_TASK DESCRIPTION_: Your reply must consist of the data below, reproduced character for character.

---------- TASK DATA

/-! ### onCmd -/

@[simp] theorem State.onCmd_pending (s : State) (c : CmdId) (g : Cmd → Cmd) : (s.onCmd c g).pending = s.pending := rfl
@[simp] theorem State.onCmd_regs (s : State) (c : CmdId) (g : Cmd → Cmd) : (s.onCmd c g).regs = s.regs := rfl
@[simp] theorem State.onCmd_mem (s : State) (c : CmdId) (g : Cmd → Cmd) : (s.onCmd c g).mem = s.mem := rfl
@[simp] theorem State.onCmd_prot (s : State) (c : CmdId) (g : Cmd → Cmd) : (s.onCmd c g).prot = s.prot := rfl
@[simp] theorem State.onCmd_hostMem (s : State) (c : CmdId) (g : Cmd → Cmd) : (s.onCmd c g).hostMem = s.hostMem := rfl
@[simp] theorem State.onCmd_out (s : State) (c : CmdId) (g : Cmd → Cmd) : (s.onCmd c g).out = s.out := rfl
@[simp] theorem State.onCmd_heldEv (s : State) (c : CmdId) (g : Cmd → Cmd) : (s.onCmd c g).heldEv = s.heldEv := rfl
@[simp] theorem State.onCmd_heldLost (s : State) (c : CmdId) (g : Cmd → Cmd) : (s.onCmd c g).heldLost = s.heldLost := rfl
@[simp] theorem State.onCmd_evOpen (s : State) (c : CmdId) (g : Cmd → Cmd) : (s.onCmd c g).evOpen = s.evOpen := rfl
@[simp] theorem State.onCmd_funcs (s : State) (c : CmdId) (g : Cmd → Cmd) : (s.onCmd c g).funcs = s.funcs := rfl
@[simp] theorem State.onCmd_vfEnable (s : State) (c : CmdId) (g : Cmd → Cmd) : (s.onCmd c g).vfEnable = s.vfEnable := rfl
@[simp] theorem State.onCmd_jobs (s : State) (c : CmdId) (g : Cmd → Cmd) : (s.onCmd c g).jobs = s.jobs := rfl
@[simp] theorem State.onCmd_mes (s : State) (c : CmdId) (g : Cmd → Cmd) : (s.onCmd c g).mes = s.mes := rfl
@[simp] theorem State.onCmd_lanes (s : State) (c : CmdId) (g : Cmd → Cmd) : (s.onCmd c g).lanes = s.lanes := rfl
@[simp] theorem State.onCmd_holders (s : State) (c : CmdId) (g : Cmd → Cmd) : (s.onCmd c g).holders = s.holders := rfl
@[simp] theorem State.onCmd_grants (s : State) (c : CmdId) (g : Cmd → Cmd) : (s.onCmd c g).grants = s.grants := rfl
@[simp] theorem State.onCmd_yielded (s : State) (c : CmdId) (g : Cmd → Cmd) : (s.onCmd c g).yielded = s.yielded := rfl
@[simp] theorem State.onCmd_gcs (s : State) (c : CmdId) (g : Cmd → Cmd) : (s.onCmd c g).gcs = s.gcs := rfl
@[simp] theorem State.onCmd_gcIn (s : State) (c : CmdId) (g : Cmd → Cmd) : (s.onCmd c g).gcIn = s.gcIn := rfl
@[simp] theorem State.onCmd_exchs (s : State) (c : CmdId) (g : Cmd → Cmd) : (s.onCmd c g).exchs = s.exchs := rfl
@[simp] theorem State.onCmd_exchDone (s : State) (c : CmdId) (g : Cmd → Cmd) : (s.onCmd c g).exchDone = s.exchDone := rfl
@[simp] theorem State.onCmd_parcels (s : State) (c : CmdId) (g : Cmd → Cmd) : (s.onCmd c g).parcels = s.parcels := rfl
@[simp] theorem State.onCmd_xallocs (s : State) (c : CmdId) (g : Cmd → Cmd) : (s.onCmd c g).xallocs = s.xallocs := rfl
@[simp] theorem State.onCmd_xsends (s : State) (c : CmdId) (g : Cmd → Cmd) : (s.onCmd c g).xsends = s.xsends := rfl
@[simp] theorem State.onCmd_recTypes (s : State) (c : CmdId) (g : Cmd → Cmd) : (s.onCmd c g).recTypes = s.recTypes := rfl
@[simp] theorem State.onCmd_chainIn (s : State) (c : CmdId) (g : Cmd → Cmd) : (s.onCmd c g).chainIn = s.chainIn := rfl
@[simp] theorem State.onCmd_changes (s : State) (c : CmdId) (g : Cmd → Cmd) : (s.onCmd c g).changes = s.changes := rfl
@[simp] theorem State.onCmd_pools (s : State) (c : CmdId) (g : Cmd → Cmd) : (s.onCmd c g).pools = s.pools := rfl
@[simp] theorem State.onCmd_buckets (s : State) (c : CmdId) (g : Cmd → Cmd) : (s.onCmd c g).buckets = s.buckets := rfl
@[simp] theorem State.onCmd_rgLast (s : State) (c : CmdId) (g : Cmd → Cmd) : (s.onCmd c g).rgLast = s.rgLast := rfl
@[simp] theorem State.onCmd_fabric (s : State) (c : CmdId) (g : Cmd → Cmd) : (s.onCmd c g).fabric = s.fabric := rfl
@[simp] theorem State.onCmd_keeper (s : State) (c : CmdId) (g : Cmd → Cmd) : (s.onCmd c g).keeper = s.keeper := rfl
@[simp] theorem State.onCmd_power (s : State) (c : CmdId) (g : Cmd → Cmd) : (s.onCmd c g).power = s.power := rfl
@[simp] theorem State.onCmd_boot (s : State) (c : CmdId) (g : Cmd → Cmd) : (s.onCmd c g).boot = s.boot := rfl
@[simp] theorem State.onCmd_mgmt (s : State) (c : CmdId) (g : Cmd → Cmd) : (s.onCmd c g).mgmt = s.mgmt := rfl
@[simp] theorem State.onCmd_pins (s : State) (c : CmdId) (g : Cmd → Cmd) : (s.onCmd c g).pins = s.pins := rfl
@[simp] theorem State.onCmd_timeSub (s : State) (c : CmdId) (g : Cmd → Cmd) : (s.onCmd c g).timeSub = s.timeSub := rfl
@[simp] theorem State.onCmd_meSub (s : State) (c : CmdId) (g : Cmd → Cmd) : (s.onCmd c g).meSub = s.meSub := rfl
@[simp] theorem State.onCmd_ppsErr (s : State) (c : CmdId) (g : Cmd → Cmd) : (s.onCmd c g).ppsErr = s.ppsErr := rfl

--------------------

_RESPONSE BOX_:
/-! ### onCmd -/

@[simp] theorem State.onCmd_pending (s : State) (c : CmdId) (g : Cmd → Cmd) : (s.onCmd c g).pending = s.pending := rfl
@[simp] theorem State.onCmd_regs (s : State) (c : CmdId) (g : Cmd → Cmd) : (s.onCmd c g).regs = s.regs := rfl
@[simp] theorem State.onCmd_mem (s : State) (c : CmdId) (g : Cmd → Cmd) : (s.onCmd c g).mem = s.mem := rfl
@[simp] theorem State.onCmd_prot (s : State) (c : CmdId) (g : Cmd → Cmd) : (s.onCmd c g).prot = s.prot := rfl
@[simp] theorem State.onCmd_hostMem (s : State) (c : CmdId) (g : Cmd → Cmd) : (s.onCmd c g).hostMem = s.hostMem := rfl
@[simp] theorem State.onCmd_out (s : State) (c : CmdId) (g : Cmd → Cmd) : (s.onCmd c g).out = s.out := rfl
@[simp] theorem State.onCmd_heldEv (s : State) (c : CmdId) (g : Cmd → Cmd) : (s.onCmd c g).heldEv = s.heldEv := rfl
@[simp] theorem State.onCmd_heldLost (s : State) (c : CmdId) (g : Cmd → Cmd) : (s.onCmd c g).heldLost = s.heldLost := rfl
@[simp] theorem State.onCmd_evOpen (s : State) (c : CmdId) (g : Cmd → Cmd) : (s.onCmd c g).evOpen = s.evOpen := rfl
@[simp] theorem State.onCmd_funcs (s : State) (c : CmdId) (g : Cmd → Cmd) : (s.onCmd c g).funcs = s.funcs := rfl
@[simp] theorem State.onCmd_vfEnable (s : State) (c : CmdId) (g : Cmd → Cmd) : (s.onCmd c g).vfEnable = s.vfEnable := rfl
@[simp] theorem State.onCmd_jobs (s : State) (c : CmdId) (g : Cmd → Cmd) : (s.onCmd c g).jobs = s.jobs := rfl
@[simp] theorem State.onCmd_mes (s : State) (c : CmdId) (g : Cmd → Cmd) : (s.onCmd c g).mes = s.mes := rfl
@[simp] theorem State.onCmd_lanes (s : State) (c : CmdId) (g : Cmd → Cmd) : (s.onCmd c g).lanes = s.lanes := rfl
@[simp] theorem State.onCmd_holders (s : State) (c : CmdId) (g : Cmd → Cmd) : (s.onCmd c g).holders = s.holders := rfl
@[simp] theorem State.onCmd_grants (s : State) (c : CmdId) (g : Cmd → Cmd) : (s.onCmd c g).grants = s.grants := rfl
@[simp] theorem State.onCmd_yielded (s : State) (c : CmdId) (g : Cmd → Cmd) : (s.onCmd c g).yielded = s.yielded := rfl
@[simp] theorem State.onCmd_gcs (s : State) (c : CmdId) (g : Cmd → Cmd) : (s.onCmd c g).gcs = s.gcs := rfl
@[simp] theorem State.onCmd_gcIn (s : State) (c : CmdId) (g : Cmd → Cmd) : (s.onCmd c g).gcIn = s.gcIn := rfl
@[simp] theorem State.onCmd_exchs (s : State) (c : CmdId) (g : Cmd → Cmd) : (s.onCmd c g).exchs = s.exchs := rfl
@[simp] theorem State.onCmd_exchDone (s : State) (c : CmdId) (g : Cmd → Cmd) : (s.onCmd c g).exchDone = s.exchDone := rfl
@[simp] theorem State.onCmd_parcels (s : State) (c : CmdId) (g : Cmd → Cmd) : (s.onCmd c g).parcels = s.parcels := rfl
@[simp] theorem State.onCmd_xallocs (s : State) (c : CmdId) (g : Cmd → Cmd) : (s.onCmd c g).xallocs = s.xallocs := rfl
@[simp] theorem State.onCmd_xsends (s : State) (c : CmdId) (g : Cmd → Cmd) : (s.onCmd c g).xsends = s.xsends := rfl
@[simp] theorem State.onCmd_recTypes (s : State) (c : CmdId) (g : Cmd → Cmd) : (s.onCmd c g).recTypes = s.recTypes := rfl
@[simp] theorem State.onCmd_chainIn (s : State) (c : CmdId) (g : Cmd → Cmd) : (s.onCmd c g).chainIn = s.chainIn := rfl
@[simp] theorem State.onCmd_changes (s : State) (c : CmdId) (g : Cmd → Cmd) : (s.onCmd c g).changes = s.changes := rfl
@[simp] theorem State.onCmd_pools (s : State) (c : CmdId) (g : Cmd → Cmd) : (s.onCmd c g).pools = s.pools := rfl
@[simp] theorem State.onCmd_buckets (s : State) (c : CmdId) (g : Cmd → Cmd) : (s.onCmd c g).buckets = s.buckets := rfl
@[simp] theorem State.onCmd_rgLast (s : State) (c : CmdId) (g : Cmd → Cmd) : (s.onCmd c g).rgLast = s.rgLast := rfl
@[simp] theorem State.onCmd_fabric (s : State) (c : CmdId) (g : Cmd → Cmd) : (s.onCmd c g).fabric = s.fabric := rfl
@[simp] theorem State.onCmd_keeper (s : State) (c : CmdId) (g : Cmd → Cmd) : (s.onCmd c g).keeper = s.keeper := rfl
@[simp] theorem State.onCmd_power (s : State) (c : CmdId) (g : Cmd → Cmd) : (s.onCmd c g).power = s.power := rfl
@[simp] theorem State.onCmd_boot (s : State) (c : CmdId) (g : Cmd → Cmd) : (s.onCmd c g).boot = s.boot := rfl
@[simp] theorem State.onCmd_mgmt (s : State) (c : CmdId) (g : Cmd → Cmd) : (s.onCmd c g).mgmt = s.mgmt := rfl
@[simp] theorem State.onCmd_pins (s : State) (c : CmdId) (g : Cmd → Cmd) : (s.onCmd c g).pins = s.pins := rfl
@[simp] theorem State.onCmd_timeSub (s : State) (c : CmdId) (g : Cmd → Cmd) : (s.onCmd c g).timeSub = s.timeSub := rfl
@[simp] theorem State.onCmd_meSub (s : State) (c : CmdId) (g : Cmd → Cmd) : (s.onCmd c g).meSub = s.meSub := rfl
@[simp] theorem State.onCmd_ppsErr (s : State) (c : CmdId) (g : Cmd → Cmd) : (s.onCmd c g).ppsErr = s.ppsErr := rfl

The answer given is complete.